-- ==== Sys2Proof/Tests/Slice0.lean ====
section
/-! SUPPORT. Small tests: the well-formedness smoke, words written out from the spec's encodings, one step per
instruction on values of spec/95_test_vectors.md, and a witness for the hypotheses of each obligation. -/

namespace Sys2Proof.Tests

open Sys2Proof Sys2Proof.Machine

/-! ### Small states -/

/-- The default parameters with a budget and an echo delay of the test's own. -/
def params (budget : Nat) : Params := { Params.default with replyBudget := budget, echoDelayUs := 87 }

/-- A slot whose call returns and during which these bytes arrive. -/
def slot (bytes : List U8) : Slot := { arrivals := bytes, transmits := 0, ending := .returns }

/-- An idle block with these received bytes and this script, then a quiet channel. -/
def idle (budget : Nat) (rx : List U8) (script : List Slot) : State :=
  { State.reset with
    params := params budget
    env := { Env.reset with rx := rx, script := script } }

/-- The completions after an instruction. -/
def done (i : Instr) (s : State) : Option (List Completion) := (nextOf (exec i s)).map (·.completions)

/-- The calls after an instruction. -/
def made (i : Instr) (s : State) : Option (List Call) := (nextOf (exec i s)).map (·.calls)

/-- A block in the middle of an operation. -/
def busyAt (ph : Phase) (op : Op) (pt : Point) (s : State) : State :=
  { s with phase := ph, regs := { s.regs with op := op, chanPresent := true, point := pt, cnt := 1 } }

/-- A block in SENDING with the request of `read(ch, 0x00, 0x06)`. -/
def sendingRead (s : State) : State :=
  enterSending ((encodeRequest s.params 0x00 0x06).setWidth 64) 4 (captureRead true 0x00 0x06 s)

/-! ### The well-formedness smoke (30_encoding.md R51, R52) -/

theorem test_wf_write_datagram : Instr.wf (params 3) (.writeDatagram 0x05 0x00 0x90 0x0A1F0600 0x9E) = true := by decide
theorem test_wf_refuses_write_bad_sync : Instr.wf (params 3) (.writeDatagram 0x06 0x00 0x90 0x0A1F0600 0x9E) = false := by
  decide
theorem test_wf_refuses_write_without_flag : Instr.wf (params 3) (.writeDatagram 0x05 0x00 0x10 0x0A1F0600 0x9E) = false := by
  decide
theorem test_wf_refuses_request_bad_sync : Instr.wf (params 3) (.requestDatagram 0x04 0x00 0x06 0x6F) = false := by decide
theorem test_wf_refuses_request_with_flag : Instr.wf (params 3) (.requestDatagram 0x05 0x00 0x86 0x6F) = false := by
  decide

== PROBLEM TO SOLVE ==
Give again, word for word, every line of the listing above from the one with "namespace Sys2Proof.Tests" to the one with "def slot (bytes", both inclusive, and nothing beyond them.

== ANSWER TO THE PROBLEM ==
namespace Sys2Proof.Tests

open Sys2Proof Sys2Proof.Machine

/-! ### Small states -/

/-- The default parameters with a budget and an echo delay of the test's own. -/
def params (budget : Nat) : Params := { Params.default with replyBudget := budget, echoDelayUs := 87 }

/-- A slot whose call returns and during which these bytes arrive. -/
def slot (bytes : List U8) : Slot := { arrivals := bytes, transmits := 0, ending := .returns }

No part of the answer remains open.